The little hick glares at me and points to a shack on the left.
"Over there," he pipes. "Over there is our shippin' plant where the freshly finished and amazingly appetizin' loaves are carefully counted and accurately assembled! For this painstakin' performance we employ 523 more men. None but the skilled, superior and – and – eh – Scandinavian are allowed in that diligent department, and each and every day a grand, glorious total of ten thousand lovely loaves is let loose with nothin' missin' but the consumer's contented cackle as he eagerly eats! We even garnish each loaf with a generous gob of Gazoopis – our own ingenuous invention – before they finally flitter forth! Would you like to see the shop?"
"I certainly wish I could sling chatter like that!" answers the Kid with a sigh. "But I guess it's all in the way a guy was brung up. Gobs of generous Gazoopis!" he mutters, turnin' the words over in his mouth like they was sweet morsels. "Gobs of generous Gazoopis! Oh, boy!"

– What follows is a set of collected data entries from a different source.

-- ==== Sys2Proof/Machine/Cruiser.lean ====
section
/-!
DEFINITION. The Cruiser (18 R343-R347): cruises of a predicted launch, their claim and their discard.
-/

namespace Sys2Proof.Machine

namespace State

/-- The bytes a cruise has written, with the half where only one half was, and their poison. -/
def shadowCells (x : Cruise) : List (Nat × Byte × Option Nat × Bool) :=
  ((x.written.map (· / 2)).eraseDups).map fun k =>
    let lo := x.written.has (2 * k)
    let hi := x.written.has (2 * k + 1)
    (k, x.shadow.readByte k, if lo && hi then none else if lo then some 0 else some 1, x.poison.has k)

/-- Device lines of a cruise's shadow. -/
def shadowLines (x : Cruise) : List Nat := ((x.written.map (· / 128)).filter (· < hostBase / 64)).eraseDups

/-- The claim of a cruise as an engine that stores: R361 gives it no SOURCE (DESIGN CHOICE, log 142). -/
def claimAgent (x : Cruise) : Agent := { queueAgent (queuePart x.queue) with launch := some x.launch }

/-- The lines a claim drops: those of a failed tier 2 (R365). -/
def claimLost (s : State) (x : Cruise) : List Part :=
  (lineParts keyPlace ((shadowCells x).map (·.1))).filter fun p => s.placeLost (queuePart x.queue) p.place

/-- Every line of a shadow can be taken at its home (R91, R345), and the records of those that are dropped have room (R359). -/
def shadowReady (s : State) (x : Cruise) : Bool :=
  ((shadowLines x).all fun l => s.lineFree l none && (s.home l).queue.isEmpty && !s.lineMigrates l) &&
    ((s.claimLost x).isEmpty || s.lostFits (claimAgent x) (s.claimLost x))

/-- All lines of a shadow become memory in one step (R345). -/
def commitShadow (s : State) (x : Cruise) : State :=
  let part := queuePart x.queue
  let kept := (shadowCells x).filter fun (c : Nat × Byte × Option Nat × Bool) => !s.placeLost part (keyPlace c.1)
  s.writePlaces (kept.map fun (c : Nat × Byte × Option Nat × Bool) => (keyPlace c.1, x.keys.getD (c.1 / 64) 0, [c.2.1], [c.2.2.2], c.2.2.1)) (some x.launch)

/-- A stand is idle for a cruise of a partition (R343). -/
def idleStand (s : State) (part : Nat) : Bool :=
  (List.range 2048).any fun n => s.standOwner n == some part && s.standIdle n

/-- The cruise of a launch registers what acceptance read for it (R332, R344). -/
def noteAcceptance (s : State) (part k : Nat) (b : List Byte) : State :=
  (s.noteAccept part b).noteEngineRead k (s.acceptParts part b)

/-- The launch of a cruise takes the place of the real one (R345). -/
def becomeReal (s : State) (q : Nat) (k : Nat) (c : Cmd) : State :=
  s.modLaunch k fun l => { l with
    cruise := none, id := launchIdOf q c.1, index := c.1, doorbell := c.2.1, record := recordFields c.2.2 }

/-- A cruise leaves the machine: its threads, what they have outstanding, and its shadow (R346). -/
def dropCruise (s : State) (k : Nat) (x : Cruise) : State :=
  let s := { s with ops := s.ops.filter fun _ o => (s.thread? o.tid).all fun (th : Thread) => th.launch != x.launch }
  let s := s.clearLaunch x.launch
  { s with launches := s.launches.mod x.launch (fun l => { l with phase := .ended }), cruises := s.cruises.del k }

end State

/-- CRUISE_START (R343, R344): a cruise of the prediction a queue holds. -/
def execCruiseStart (queue : Nat) (s : State) : Host.Outcome State Fault Refusal :=
  let x := s.queue queue
  let part := State.queuePart queue
  match x.predicted with
  | none => .refused (.notDue "CRUISE_START")
  | some fs =>
    if x.confidence ≠ 3 ∨ !bit (s.qctl queue) 1 ∨ (s.queueCruise queue).isSome ∨ !s.idleStand part ∨
        8 ≤ (s.cruises.filter fun _ c => c.finished.isNone).length then
      .refused (.notDue "CRUISE_START")
    else
      let b := State.recordBytes fs
      let c : State.Cmd := (x.read, s.gtc, b)
      if State.Cmd.op c ≠ 1 ∨ !State.headerOk c then .refused (.notDue "CRUISE_START")
      else
        match s.accept part b with
        | .ok r =>
          if !r.cruise then .refused (.notDue "CRUISE_START")
          else
            let (k, s) := s.fresh
            let (j, s) := s.fresh
            let l := { s.newLaunch queue c r with cruise := some j }
            let s := { s with launches := s.launches.put k l, cruises := s.cruises.put j { queue := queue, launch := k } }
            .next ((s.noteAcceptance part k b).bumpReg (queueReg queue 0x44) 1)
        | .hold e => (match s.unitHold part (e, { r := true }) with
          | some t => .next t
          | none => .refused (.notDue "CRUISE_START"))
        | _ => .refused (.notDue "CRUISE_START")

/-- CRUISE_CLAIM (R345): the real launch reaches its issue point, and the cruise that matches it becomes it: the shadow
becomes memory in one step, and the launch goes on or, if the cruise has finished, ends. -/
def execCruiseClaim (queue : Nat) (s : State) : Host.Outcome State Fault Refusal :=
  match s.queueCruise queue with
  | none => .refused (.notDue "CRUISE_CLAIM")
  | some (j, x) =>
    match s.claimant x, s.launch? x.launch with
    | some c, some l =>
      if x.causes ≠ 0 ∨ !s.shadowReady x then .refused (.notDue "CRUISE_CLAIM")
      else
        let claim (s : State) : State :=
          let s := (s.commitShadow x).dropKept queue c
          let lost := s.claimLost x
          let s := ({ s with cruises := s.cruises.del j }.becomeReal queue x.launch c).unitDrop (State.claimAgent x) lost
          (s.noteKernel l.part l.r.desc).bumpReg (queueReg queue 0x48) 1
        if x.finished.isNone then .next (claim s)
        else
          match s.signalStuck l with
          | some e => (match s.unitHold l.part e with
            | some t => .next t
            | none => .refused (.notDue "CRUISE_CLAIM"))
          | none =>
            let s := claim s
            match s.launch? x.launch with
            | some l => .next (s.endLaunch x.launch l (State.doneStatus l))
            | none => .next s
    | _, _ => .refused (.notDue "CRUISE_CLAIM")

/-- CRUISE_DISCARD (R346): a cruise that has met a cause is dropped. -/
def execCruiseDiscard (cruise : Nat) (s : State) : Host.Outcome State Fault Refusal :=
  match s.cruises.get? cruise with
  | some x =>
    if x.causes = 0 then .refused (.notDue "CRUISE_DISCARD")
    else
      let s := s.dropCruise cruise x
      .next ((s.bumpReg (queueReg x.queue 0x4C) 1).orReg (queueReg x.queue 0x50) x.causes)
  | none => .refused (.notDue "CRUISE_DISCARD")

/-- CRUISE_IDLE_TIMEOUT (R346): no launch has been read within 10 ms of a cruise's finish. -/
def execCruiseIdleTimeout (cruise : Nat) (s : State) : Host.Outcome State Fault Refusal :=
  match s.cruises.get? cruise with
  | some x =>
    match x.finished with
    | some t =>
      if t + 10000000 ≤ s.gtc ∧ (s.queue x.queue).lastRead ≤ t ∧ x.causes = 0 then
        .next { s with cruises := s.cruises.put cruise { x with causes := 0x80 } }
      else .refused (.notDue "CRUISE_IDLE_TIMEOUT")
    | none => .refused (.notDue "CRUISE_IDLE_TIMEOUT")
  | none => .refused (.notDue "CRUISE_IDLE_TIMEOUT")

/-- A host read of a queue register that clears it (R10, R347). -/
def State.cruiseRead (s : State) (name : String) (q off : Nat) : Host.Outcome State Fault Refusal :=
  if 4096 ≤ q then .refused (.notDue name)
  else
    match s.queueRead q off s.gtc with
    | some (v, s) => .next { s with busRead := v }
    | none => .refused (.notDue name)

/-- CRSTART_READ (R347). -/
def execCrstartRead (queue : Nat) (s : State) : Host.Outcome State Fault Refusal := s.cruiseRead "CRSTART_READ" queue 0x44

/-- CRCLAIM_READ (R347). -/
def execCrclaimRead (queue : Nat) (s : State) : Host.Outcome State Fault Refusal := s.cruiseRead "CRCLAIM_READ" queue 0x48

/-- CRDISC_READ (R347). -/
def execCrdiscRead (queue : Nat) (s : State) : Host.Outcome State Fault Refusal := s.cruiseRead "CRDISC_READ" queue 0x4C

/-- CRCAUSE_READ (R347). -/
def execCrcauseRead (queue : Nat) (s : State) : Host.Outcome State Fault Refusal := s.cruiseRead "CRCAUSE_READ" queue 0x50

end Sys2Proof.Machine
end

The little guy throws out his chest and bows with a "I-thank-you" look all over his face. He got me sore just watchin' him. Y'know that runt hated himself!
"Say!" I says to him. "If all that stuff you claim for this roll foundry is on the level, it must take a lot of dough to run it, eh?"

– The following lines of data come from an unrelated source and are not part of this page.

/-- One row of a tile register or accumulator full and poisoned (R382). -/
def Tile.spoilRow (x : Tile) (row : Nat) : Tile :=
  if 32 ≤ row then x else { x with pending := x.pending.remove row, poison := x.poison.add row }

/-- A k register of a thread's home full and poisoned. -/
def spoilK (s : State) (m n : Nat) : State :=
  let r : Reg := { val := (s.readK m n).val, poison := true }
  match s.homeOf m with
  | .wave e j _ => s.modSlot e j fun x => { x with k := x.k.setD n {} r }
  | _ => s.modThread m fun th => { th with k := th.k.setD n {} r }

/-- Complete one destination register full and poisoned (R383). -/
def spoilReg (s : State) (t : Nat) (i : Ins) (f : RFile) (n : Nat) : State :=
  let m := s.mainOf t
  match effFile i f with
  | .g =>
    if s.isQueue t i f n then s.modThread m fun th =>
      let q := th.oq.getD (n - 60) []
      { th with oq := th.oq.put (n - 60) (q.take (q.length - 1) ++ (q.drop (q.length - 1)).map fun e => { e with filled := true, poison := true }) }
    else s.modThread t fun th => th.writeG n (th.readG n).val true
  | .p => s.modThread t fun th => if n = 0 then th else { th with p := th.p.setD n {} { val := (th.readP n).val, poison := true } }
  | .mb => s.modThread t fun th => th.writeMb n (th.readMb n).val true
  | .k => s.spoilK m n
  | .tile => match s.homeOf m with
    | .wave e j _ => s.modSlot e j fun x => { x with m := x.m.setD n {} (Tile.spoiled (x.m.getD n {})) }
    | _ => s
  | .acc => match s.homeOf m with
    | .wave e j _ => s.modSlot e j fun x => { x with acc := x.acc.setD n {} (Tile.spoiled (x.acc.getD n {})) }
    | _ => s
  | _ => s

/-- The words that a stored part has put into its stand's copy hold poison (R383). -/
def spoilCopy (s : State) (stand : Nat) (p : Part) : State :=
  match if p.copy then p.place.copyAddr else none with
  | some pa => s.modStand stand fun x => { x with l1 := x.l1.mod (pa / 64) fun l => { l with poison := poisonWrite l.poison pa p.n true } }
  | none => s

/-- The operations and producers that an instruction has just set going: its loads are not wanted any more, its stores and
atomics write poison, in their stand's copies too. -/
def spoilOps (s old : State) : State :=
  let new (k : Nat) : Bool := (old.ops.get? k).isNone
  let s := s.ops.foldl (fun (s : State) e =>
    if new e.1 then e.2.parts.foldl (fun (s : State) p => s.spoilCopy e.2.stand p) s else s) s
  let ops := (s.ops.filter fun k o => !new k || o.kind != .load).map fun (e : Nat × MemOp) =>
    if new e.1 then (e.1, { e.2 with dest := .none, parts := e.2.parts.map fun p => { p with poison := true } }) else e
  { s with ops := ops, producers := s.producers.filter fun k _ => (old.producers.get? k).isSome }

/-- Matrix entries an instruction has just queued are not performed: their accumulators are full and poisoned. -/
def spoilMma (s old : State) (e j : Nat) : State :=
  let before := ((old.slot? e j).map (·.mq)).getD []
  s.modSlot e j fun x =>
    let new := x.mq.filter fun q => !before.contains q
    { x with
      mq := x.mq.filter before.contains, mqDone := x.mqDone ++ new.map (·.key)
      acc := new.foldl (fun (t : Table Tile) q => t.setD q.acc {} (Tile.spoiled (t.getD q.acc {}))) x.acc }

/-- What an instruction has done, with every destination full and poisoned and every word it writes poisoned (R383). -/
def spoil (s old : State) (i : Ins) : State :=
  let ts := (old.run?.elim [] fun r => old.activeSet r i).filter fun t =>
    (s.thread? t).any fun th => th.status == .ready && !(old.thread? t).any fun o => o.pc == th.pc || o.inTrap != th.inTrap
  let s := s.spoilOps old
  let s := ts.foldl (fun (s : State) (t : Nat) =>
    (destsOf i (s.homeOf t).isWave).foldl (fun (s : State) (q : Fld × RFile × Nat) => s.spoilReg t i q.2.1 q.2.2) s) s
  match ts.head?.map s.homeOf with
  | some (.wave e j _) => s.spoilMma old e j
  | _ => s

/-- Once an instruction has issued, its engine's parity failures in a row are over; after a fourth its results are poisoned
and the unit is fenced (R383): a wave engine, or the stand of a core with the core's tasks (R279, log 48). -/
def settleParity (old : State) (i : Instr) (s : State) : State :=
  match old.pkg.retry.get? old.focus with
  | none => s
  | some n =>
    if (s.engine old.focus).run = (old.engine old.focus).run then s
    else
      let s := { s with pkg := { s.pkg with retry := s.pkg.retry.del old.focus } }
      if n < 4 then s else (i.ins.elim s fun x => s.spoil old x).parityFence old.focus

/-- The outcome of an issue, once parity failures have been settled; an instruction whose fence's records find no room holds its
run (R371). -/
def issued (old : State) (i : Instr) : Host.Outcome State Fault Refusal → Host.Outcome State Fault Refusal
  | .next s =>
    .next (if old.pkg.retry.getD old.focus 0 = 4 ∧ !old.parityRoom old.focus then old else old.settleParity i s)
  | o => o

/-! ### SRAM words in error -/

/-- The SRAM structure a word stands in, and the unit that a fence of it names (R385, log 85). -/
def sramPlace (s : State) : SramWord → Nat × Nat
  | .loc w => (2 ^ 20 + locCore (4 * w), unitNo 1 (coreStand (locCore (4 * w))))
  | .g t _ | .mb t _ | .k t _ =>
    ((s.homeOf t).engine.elim (2 ^ 31 + (s.homeOf t).stand) (2 ^ 30 + ·), unitNo 1 (s.homeOf t).stand)
  | .tile e _ _ _ => (2 ^ 32 + e, unitNo 2 e)
  | .acc e _ _ _ => (2 ^ 33 + e, unitNo 2 e)
  | .unit kind n => (2 ^ 34 + unitNo kind n, unitNo kind n)

/-- A double error: the word or register is poisoned, the row full and poisoned (R382). -/
def spoilWord (s : State) : SramWord → State
  | .loc w =>
    if w < coreCount * 8192 then { s with mem := { s.mem with locPoison := s.mem.locPoison.add w } } else s
  | .g t n => s.modThread t fun th => th.writeG n (th.readG n).val true
  | .mb t n => s.modThread t fun th => th.writeMb n (th.readMb n).val true
  | .k t n => s.spoilK t n
  | .tile e j n row => s.modSlot e j fun x => { x with m := x.m.setD n {} (Tile.spoilRow (x.m.getD n {}) row) }
  | .acc e j n row => s.modSlot e j fun x => { x with acc := x.acc.setD n {} (Tile.spoilRow (x.acc.getD n {}) row) }
  | .unit _ _ => s

/-- A word found in error (R382): a single error is corrected and counted, a double one poisons what it holds. -/
def upset (s : State) (w : SramWord) (double : Bool) : State :=
  if double then s.spoilWord w else let (k, u) := s.sramPlace w
    s.noteSram k u

end State

end Sys2Proof.Machine
end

"Are you tryin' to kid me?" he sneers.
"No!" I comes back. "But speakin' of bakeries, I'd sacrifice my sacred silk socks for a flash at them skilled Scandinavians assemblin' that bread, before I move on to nasty New York!"
The Kid slaps me on the back and grins.
"Go on, Foolish!" he says. "You got this bird on the ropes!" He turns to the runt. "All I want," he goes on, "is one peep at them likable Lithuanians – can I git that?"
"You guys is as funny as pneumonia to me!" snorts the little guy, gettin' red in the face. "That stuff may pass for comedy in Yonkers or wherever you hicks blowed in from, but it don't git no laugh outa me! D'ye wanna see this shop or don't you – yes or no?"
"Let's go!" I tells him. "You got me all worked up about it!"
"Same here!" says the Kid. "I only wish I could talk like you can, but I guess it's a gift, ain't it?"
The little guy grunts somethin' and nods for us to fall in behind him, and we lock step along till we come to another joint from which was issuin' what I'll lay eight to five was all the noise in the world. How they ever gathered it up and got it in the buildin' I don't know, but I do know it was there! If you'd take a bowlin' alley on Turnverein night, a boiler factory workin' on a rush order and the battle of Gettysburg, wind 'em up and set 'em all off at once, you might get a faint idea of how the inmates of that buildin' was ruinin' the peace and quiet of the surroundin' country. A dynamite explosion in the next block would have attracted as much attention as a whisper in a steamfittin' shop.
"I thought the war was all over!" hollers the Kid, holdin' his ears. "Has the police been tipped off about this?"